-- ==== Sys2Proof/Tests/Slice0.lean ====
section
/-! SUPPORT. Tests: states and operands that meet the hypotheses of each statement, ill-formed commands that WellFormed refuses, and
examples that the spec works out. The states are made by the helpers below. -/

namespace Sys2Proof.Tests

open Machine Claims

set_option Elab.async false

/-- The main domain in QUARTZ, every function ready, in phase EMIT of frame 85,000,000,000. -/
def up : State := { State.reset with
  regs := [(4, 0x3FFFF)]
  fr := { State.reset.fr with phase := .emit, number := 85000000000, edgeNs := 1700000000000000000, nowUs := 500 }
  pwr := { State.reset.pwr with mode := .on, vaux := true } }

/-- BEAD[3] of image slot 0 runs on ROD[0], within its budget. -/
def running (b : Bead) : State :=
  (((up.setBit R.ROD_CUR_IDLE false 0).setFld R.ROD_CUR_SLOT 3 0).setFld R.ROD_BEAD_BUDGET_BUDGET 100000 3).setBead 3 b

/-- An image with its own regions and grants of every kind. -/
def image : Image := { mpi := { fBase := 0x300000, fSize := 64, iBase := 0x100, iSize := 64, constBase := 0x1000000, constSize := 256
                                grants := [⟨2, 3, 0x20, 0x3F⟩, ⟨3, 2, 0, 9⟩, ⟨4, 0, 1, 0⟩, ⟨5, 3, 0x40100, 0x40100⟩, ⟨6, 0, 1, 0⟩] } }

def runningI (b : Bead) : State := { running b with images := [(0, image)] }

/-! ### Instructions -/

theorem test_wit_issues : Issues (running {}) 0 3 := by repeat' apply And.intro
                                                        all_goals decide +kernel

theorem test_wit_divq_zero : Issues (running { s := [(1, 5)] }) 0 3 ∧ ((running { s := [(1, 5)] }).bead 3).rs 2 = 0 := by
  repeat' apply And.intro
  all_goals decide +kernel

theorem test_wit_vcmp : Issues (running {}) 0 3 ∧ (1 : Fin 4).val ≠ 0 := by
  repeat' apply And.intro
  all_goals decide +kernel

theorem test_wit_loads :
    let s := runningI { s := [(1, 0x300000), (2, 0x1000000), (3, 0x100)] }
    Issues s 0 3 ∧ ((3 : Fin 4).val = 3 → (15 : Fin 32).val < 16) ∧ (0x300000 : Nat) % accessBytes 3 = 0
      ∧ ((s.bead 3).rs 1 + (0 : BitVec 14).signExtend 32).toNat = 0x300000
      ∧ s.mayLoad (s.mpi (s.bead 3)) 0x300000 (accessBytes 3) = true
      ∧ (mayI (s.mpi (s.bead 3)) 0x1000000 (accessBytes 3) || inConst (s.mpi (s.bead 3)) 0x1000000 (accessBytes 3)) = true
      ∧ s.mayStore (s.mpi (s.bead 3)) 0x300000 (accessBytes 3) = true ∧ s.poolUsed + 16 ≤ 262144
      ∧ mayI (s.mpi (s.bead 3)) 0x100 (accessBytes 3) = true := by
  repeat' apply And.intro
  all_goals decide +kernel

theorem test_wit_lane_fields :
    let s := runningI {}
    Issues s 0 3 ∧ (2 : Fin 4).val ≠ 3 ∧ (0x3C : Fin 128).val % 2 ^ (2 : Fin 4).val = 0
      ∧ (∀ i : Fin 4, (s.mpi (s.bead 3)).granted 2 0 (0x3C + i) = true)
      ∧ (∀ i : Fin 4, (s.mpi (s.bead 3)).granted 2 1 (0x3C + i) = true ∧ 32 ≤ 0x3C + i.val ∧ 0x3C + i.val < 64)
      ∧ s.poolUsed + 16 ≤ 262144 := by
  repeat' apply And.intro
  all_goals decide +kernel

theorem test_wit_lset : Issues (running {}) 0 3 ∧ Instr.wordOk (.lset 0 0 4 0 true 0x3FFF0000) = true
    ∧ Instr.wordOk (.lset 0 1 1 30 false 0) = true ∧ SMap.wf State.fDflt [(2, 3), (0x282, 1)] = true ∧ 16384 ≤ 16384 := by
  repeat' apply And.intro
  all_goals decide +kernel

theorem test_wit_lnext : Issues (running {}) 0 3 ∧ (3 : Fin 4).val ≠ 0 := by
  repeat' apply And.intro
  all_goals decide +kernel

/-- The curve of 03 R85 at the start of C: N = 17, XS = 12, x0 = 0, y[9] = 30,000 and y[10] = 36,000. -/
def curve : State := { runningI { s := [(1, 40000), (2, 0x1000000)] } with
  cmem := [(0x1000000, 17), (0x1000001, 12), (0x100002C, 0x30), (0x100002D, 0x75), (0x1000030, 0xA0), (0x1000031, 0x8C)] }

theorem test_wit_tli_issue : Issues curve 0 3 := by repeat' apply And.intro
                                                    all_goals decide +kernel

theorem test_wit_tli_table : ((curve.bead 3).rs 2).toNat = 0x1000000
    ∧ littleEndian (fun q => (SMap.find 0 curve.cmem q).toNat) 0x1000000 4 = 17 + 12 * 256
    ∧ inConst (curve.mpi (curve.bead 3)) 0x1000000 4 = true
    ∧ inConst (curve.mpi (curve.bead 3)) 0x1000000 (4 * (17 + 2)) = true := by
  repeat' apply And.intro
  all_goals decide +kernel

theorem test_wit_cal : Issues (running {}) 0 3 ∧ 1 ≤ (30 : Fin 32).val ∧ (30 : Fin 32).val ≤ 30
    ∧ (0x80000BB8 : Word).toNat / 4096 % 524288 = 0 := by
  repeat' apply And.intro
  all_goals decide +kernel

theorem test_wit_logged : Issues (runningI {}) 0 3 ∧ (runningI {}).poolUsed + 16 ≤ 262144 ∧ (56 : Fin 64).val ≤ 56 := by
  repeat' apply And.intro
  all_goals decide +kernel

/-- 03 R93 at the ends of its cases: LID 16,383 with the largest speed, class 3, direction 3, a speed beyond the range. -/
theorem test_wit_flowdet : ¬ ((16383 : Nat) / 16384 % 4 = 3 ∨ 16383 / 65536 % 4 = 3) ∧ ¬ (up.part.lanterns ≤ 16383 % 16384 ∨ 65535 < 65535)
    ∧ ((3 * 16384 : Nat) / 16384 % 4 = 3) ∧ ((3 * 65536 : Nat) / 65536 % 4 = 3) ∧ (up.part.lanterns ≤ 0 ∨ 65535 < 65536)
    ∧ up.ready 9 = true ∧ ({ up with regs := [] } : State).ready 9 = false := by
  repeat' apply And.intro
  all_goals decide +kernel

theorem test_wit_ports :
    let s := runningI {}
    let m := s.mpi (s.bead 3)
    isRegister 0x60002 = false ∧ (isRegister 0x60000 = true ∧ ¬ (portForbidden 0x60000 = false ∧ m.port 0x60000 false = true))
      ∧ (isRegister 0x40100 = true ∧ ¬ (programMayWrite 0x30000 = true ∧ m.port 0x30000 true = true))
      ∧ (isRegister 0x40100 = true ∧ portForbidden 0x40100 = false ∧ m.port 0x40100 false = true)
      ∧ (isRegister 0x20000 = true ∧ portForbidden 0x20000 = false) := by
  repeat' apply And.intro
  all_goals decide +kernel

○ ○ ○ ○ ○

[What to work on]
Give the lines of the material above again, exactly, from its first line through the line that contains "examples that the" and no further.

[Solution to this exercise]
-- ==== Sys2Proof/Tests/Slice0.lean ====
section
/-! SUPPORT. Tests: states and operands that meet the hypotheses of each statement, ill-formed commands that WellFormed refuses, and
examples that the spec works out. The states are made by the helpers below. -/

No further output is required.